Perusing the coverage of President Donald Trump’s first ten months in office, a reader could easily conclude that the global trading system, which has been in existence essentially since 1945, is on the verge of collapse. Trump and his advisors have launched renegotiation talks of the North American Free Trade Agreement and have pulled the United States out of the planned Trans Pacific Partnership (TPP). They are supposedly drawing up a list of alleged trade violators that includes many close partners of the United States as well as competitors, and may impose trade sanctions against China, now that the president has come and gone from China. Trump’s China actions could well spark a significant trade battle between the world’s two largest economies. Trump himself frequently talks about trade in a way that sounds more like mercantilist princes of the 16th century, or the economist nationalists of the 1930s, than all the post-World War II presidents of the United States.

With Washington, historically a driving force behind multilateral free trade deals and a staunch defender of liberal trade, turning mercantilist, global trade seems endangered – unless you look a little deeper at the facts.

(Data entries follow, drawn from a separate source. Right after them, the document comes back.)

-- ==== Sys2Proof/Machine/Capacity.lean ====
section
/-! DEFINITION. Space: the uses of GDDR7 and its floor (R114), homes and pinned placements (R97, R101, R104), mirrors
(R327), and the carding reserve (R115). -/

namespace Sys2Proof.Machine

/-! ### GDDR7 (Table 5.9) -/

/-- Each tensor of the resident lattices once. -/
def residentDecls (ls : List Lattice) : List TensorDecl :=
  (ls.flatMap Lattice.decls).foldl (fun acc d => if acc.any (fun e => e.id == d.id) then acc else acc ++ [d]) []

/-- Elements of a parameter that this member owns. -/
def ownedElems (s : State) (d : TensorDecl) : Nat :=
  sumOf ((shardsOf s d).map (fun x => if x.2 == s.member then shardSize s.jobSize d.count x.1 else 0))

/-- Bytes of the owned shards of a parameter with their optimiser state. -/
def ownedDenseBytes (s : State) (d : TensorDecl) : Nat :=
  let n := ownedElems s d
  let state := if isBlocked d.stateFormat then n + n / 2 ^ d.stateBlockLog2 else elemBytes d.stateFormat n
  2 * n + denseSlots d * state

def ownedDense (s : State) : Nat := sumOf ((parameters s).map (ownedDenseBytes s))

/-- Lattice data: the tensors that resident lattices declare, and the optimiser state of owned shards (use 2). -/
def latticeBytes (s : State) (ls : List Lattice) : Nat :=
  sumOf ((residentDecls ls).map (fun d =>
    d.bytes + (if d.role = 5 then ownedDenseBytes s d - 2 * ownedElems s d else 0)))

/-- STAGING_GB of committed policies that are still to be applied (R356). -/
def stagingHeld (s : State) : Nat :=
  maxOf (s.cfg.secure.stagingGB ::
    (s.cfg.sets.filter (fun x => x.boundary.isSome)).flatMap (fun x =>
      (x.items.filter (fun i => i.1 == 5)).map (fun i => leAt i.2 2 1)))

/-- Rows of a section whose positions span more than one pass. -/
def spanningList (c : Section) : List Nat :=
  let us := c.passes.map c.unique
  (sortDistinct c.indices).filter (fun r => decide (1 < (us.filter (fun u => u.contains r)).length))

def spanningRows (c : Section) : Nat := (spanningList c).length

/-- Running sums of a step that its merges have let go: those of the rows already sent in their last pass (R92, R115). -/
def releasedSums (s : State) (a : AdmStep) : Nat :=
  sumOf (a.sections.map (fun c =>
    match boundVersion s a c.table with
    | none => 0
    | some v =>
      if !trained s c.table then 0
      else 4 * v.width * ((spanningList c).filter (fun r =>
        c.merged || (match c.merging with | some l => !l.contains r | none => false))).length))

def reserves (s : State) : Nat :=
  sumOf (s.steps.admitted.map (fun a => if a.n ≤ s.steps.c then 0 else a.reserve - releasedSums s a)) +
  sumOf (s.steps.evals.map EvalReq.reserve)

def pinnedGddr (s : State) : Nat := (s.tables.pages.filter (fun p => p.pinned && p.tier == .gddr)).length

/-- Uses 1 to 5 of GDDR7 [bytes] with a staging size in GB and a list of lattices. -/
def gddrUse (s : State) (staging : Nat) (ls : List Lattice) : Nat :=
  12 * s.tables.pages.length + latticeBytes s ls + staging * 10 ^ 9 + reserves s + pinnedGddr s * Constants.pageBytes

/-! ### Homes and pins -/

/-- The hint byte of a skein: a nonzero per-skein byte replaces TABLE_HINT (R104). -/
def Version.hintOf (v : Version) (skein : Nat) : Nat :=
  let h := nth v.hints skein 0
  if h = 0 then v.hint else h

def hintPin (h : Nat) : Bool := bitAt h 7
def hintTier (h : Nat) : Nat := bits h 0 3

/-- A hint byte is malformed (R104). -/
def hintBad (h : Nat) : Bool :=
  bits h 3 4 != 0 || decide (6 ≤ hintTier h) || (hintPin h && (hintTier h == 0 || hintTier h == 5))

/-- The home tier of a skein: CXL memory where its hint pins it there, else flash (R97). -/
def homeTier (h : Nat) : Tier :=
  if hintPin h && hintTier h == 3 then .cxlPort else if hintPin h && hintTier h == 4 then .fabric else .flash

/-- Where a new version's pages are first placed: the hint's tier, else their home (R104). -/
def firstTier (h : Nat) : Tier :=
  match hintTier h with
  | 1 => .sram
  | 2 => .gddr
  | 3 => .cxlPort
  | 4 => .fabric
  | _ => .flash

def cxlTier (t : Tier) : Bool := t == .cxlPort || t == .fabric

/-- Where a page must be: the tier it is pinned to, else its home. -/
def heldTier (h : Nat) : Tier := if hintPin h then firstTier h else .flash

/-- The pages of a version for the given skeins, each at its pin or its home. -/
def newPages (v : Version) (skeins : List Nat) : List Page :=
  skeins.flatMap (fun k =>
    let h := v.hintOf k
    (v.pageRows k).mapIdx (fun i rows =>
      let ref : PageRef := { table := v.table, version := v.number, skein := k, page := i }
      { ref := ref, port := 0, toPort := 0, cache := 0, rows := rows, home := homeTier h, tier := heldTier h,
        pinned := hintPin h, heat := 0, dirty := false, moving := none, rereading := false, logSeq := 0, unsettled := false,
        wanted := false, changed := false }))

def pagesHomed (ps : List Page) (t : Tier) : Nat := (ps.filter (fun p => p.home == t)).length

/-- Rows a memory port's expander holds: eight ninths of at most 4 TB (R343). -/
def portRows (m : MemPort) : Nat := if m.present && !m.failed then min (m.capacityGB * 10 ^ 9) (4 * 10 ^ 12) * 8 / 9 else 0

def cxlRows (s : State) : Nat := sumOf (s.regs.memPorts.map portRows)
def fabricRows (s : State) : Nat := s.regs.fabricLength.toNat * 8 / 9

/-- The windows latched on a memory die for tables that are still to be carded (R93). -/
def latchedOn (s : State) (die : Nat) : List Nat :=
  let open_ (c : Section) : Bool := c.unit == die && !(List.range c.passes.length).all c.isCarded
  (s.steps.admitted.flatMap (fun a => a.sections.filter open_) ++ s.steps.evals.flatMap (fun e => e.sections.filter open_)).map
    Section.window

/-- The window that a memory die's row cache leaves room for: a die whose window shrinks keeps the larger one until every
table latched to it has been carded (R93). -/
def heldWindow (s : State) (die : Nat) : Nat := maxOf (nth s.cfg.window die 20 :: latchedOn s die)

/-- Bytes of a row cache: 64 MiB less the carding window (Table 5.1, R78). -/
def rowCache (window : Nat) : Nat := 2 ^ 26 - 2 ^ (window + 3)

def rowCaches (s : State) : Nat := sumOf ((List.range 8).map (fun d => rowCache (heldWindow s d)))

/-- The largest window that a die has, or will have by a committed set (R356). -/
def windowToCome (s : State) (die : Nat) : Nat :=
  maxOf (heldWindow s die :: (s.cfg.sets.filter (fun x => x.boundary.isSome)).flatMap (fun x =>
    (x.items.filter (fun i => i.1 == 7)).map (fun i => leAt i.2 die 1)))

/-- Pages pinned to SRAM on a memory die. -/
def pinnedSram (ps : List Page) (die : Nat) : Nat :=
  (ps.filter (fun p => p.pinned && p.tier == .sram && p.cache == die)).length

/-- Maps that committed sets will apply to a table (R356). -/
def committedMaps (s : State) (table : Nat) : List (List Nat) :=
  (s.cfg.sets.filter (fun x => x.boundary.isSome)).flatMap (fun x =>
    (x.items.filter (fun i => i.1 == 1 && leAt i.2 0 2 == table)).map (fun i => (chunksOf 2 (i.2.length) (i.2.drop 8)).map (fun e => leAt e 0 2)))

/-- Skeins of a version that the member owns, or will own by a committed map. -/
def skeinsToHold (s : State) (v : Version) : List Nat :=
  (List.range (2 ^ v.skeinLog2)).filter (fun k =>
    ownerOfSkein s.members (skeinMapOf s v.table) k == s.member ||
    (committedMaps s v.table).any (fun m => nth m k 0 == s.member))

/-- Pages that the member must have room for and does not hold: of skeins that maps applied or committed give it and that
have not landed (R83, R356). -/
def pagesToCome (s : State) : List Page :=
  s.tables.versions.flatMap (fun v =>
    (newPages v (skeinsToHold s v)).filter (fun p => (pageAt s p.ref).isNone))

/-- The member with the pages of committed and applied maps that are still to land, whose room is reserved (R356). -/
def withPagesToCome (s : State) : State := s.setTables { s.tables with pages := s.tables.pages ++ pagesToCome s }

/-- Uses 1 to 5 of GDDR7 and its floor hold with a staging size, a list of lattices and so many more bytes (R114). -/
def gddrHolds (s : State) (staging : Nat) (ls : List Lattice) (more : Nat) : Bool :=
  decide (gddrUse (withPagesToCome s) staging ls + more + Constants.rowAreaFloor ≤ Constants.gddrCapacity)

/-- The floor holds with so many more bytes in use (R114). -/
def floorHolds (s : State) (more : Nat) : Bool := gddrHolds s (stagingHeld s) s.lattices more

/-- Pages pinned to SRAM fit the row caches under given windows (R104). -/
def sramFits (s : State) (ps : List Page) (window : Nat → Nat) : Bool :=
  let room (d : Nat) : Nat := rowCache (window d) / Constants.pageBytes
  decide ((ps.filter (fun p => p.pinned && p.tier == .sram)).length ≤ sumOf ((List.range 8).map room)) &&
  (List.range 8).all (fun d => decide (pinnedSram s.tables.pages d ≤ room d))

/-- Every page of a list, and every page to come, has its home, and every pinned one its place, in the member's tiers (R97,
R101, R104, R114). -/
def pagesFit (s : State) (ps : List Page) : Bool :=
  let page := Constants.pageBytes
  let all := ps ++ (pagesToCome s).filter (fun p => !ps.any (fun q => q.ref == p.ref))
  decide (pagesHomed all .flash * page ≤ Constants.flashRowArea ∧ pagesHomed all .cxlPort * page ≤ cxlRows s ∧
    pagesHomed all .fabric * page ≤ fabricRows s) &&
  sramFits s all (windowToCome s) && floorHolds (s.setTables { s.tables with pages := all }) 0

/-- Skeins of a version that a member owns under the map in effect. -/
def ownedSkeins (s : State) (v : Version) : List Nat :=
  (List.range (2 ^ v.skeinLog2)).filter (fun k => ownerOfSkein s.members (skeinMapOf s v.table) k == s.member)

/-! ### Mirrors (R327) -/

/-- The buddy of a member (R327). -/
def buddyOf (s : State) (buddies : Option (List Nat)) (m : Nat) : Option Nat :=
  if s.jobSize ≤ 1 then none
  else
    match buddies with
    | some l => l[s.members.idxOf m]?
    | none =>
      if s.members.contains (m ^^^ 1) then some (m ^^^ 1)
      else s.members[(s.members.idxOf m + 1) % s.jobSize]?

/-- Bytes of a member's full mirror: its rows of every version in effect and its dense shards. -/
def mirrorBytes (s : State) (m : Nat) : Nat :=
  sumOf (s.tables.versions.map (fun v =>
    if v.inEffect then
      ((List.range v.rowCount).filter (fun r => rowOwner s v.table r v.skeinLog2 == m)).length * v.recordSize else 0)) +
  sumOf ((parameters s).map (fun d =>
    sumOf ((shardsOf s d).map (fun x => if x.2 == m then 2 * shardSize s.jobSize d.count x.1 else 0))))

/-- The mirrors that a buddy map sends to this member fit its secured-state area. -/
def mirrorsFit (s : State) (buddies : Option (List Nat)) : Bool :=
  decide (sumOf (s.members.map (fun m => if buddyOf s buddies m == some s.member then mirrorBytes s m else 0)) ≤
    Constants.securedArea)

/-! ### The carding reserve (R115) -/

/-- The reserve of a step or evaluation: 16 bytes per index, and for a trained table of a step 4w per spanning row. -/
def cardingReserve (s : State) (eval : Bool) (secs : List (Section × Version)) : Nat :=
  sumOf (secs.map (fun x =>
    16 * x.1.indices.length +
      (if !eval && trained s x.1.table then 4 * x.2.width * spanningRows x.1 else 0)))

end Sys2Proof.Machine
end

The post-World War II multilateral trading system may not yet go the way of the dodo. In fact, multilateral trade deals could happen and are still happening – just, in many cases without the United States at their center. In September, the World Trade Organization raised its projection for global trade growth for 2017 from 2.4% to 3.6%.

Instead of the United States necessarily leading multilateral trade, other very large economies, like Japan, that were once skeptical of multilateral trade negotiations, are stepping forward to lead trade integration, jettisoning their past preference for bilateral deals and their willingness to take cues from Washington. And ultimately, the fact that the world will continue trading – lowering trade barriers, making new multilateral deals, and witnessing corporate expansion plans predicated on growing trade – will force Washington to abandon its most strident plans. And if it doesn’t, not only Japan but also China will step into the trade void.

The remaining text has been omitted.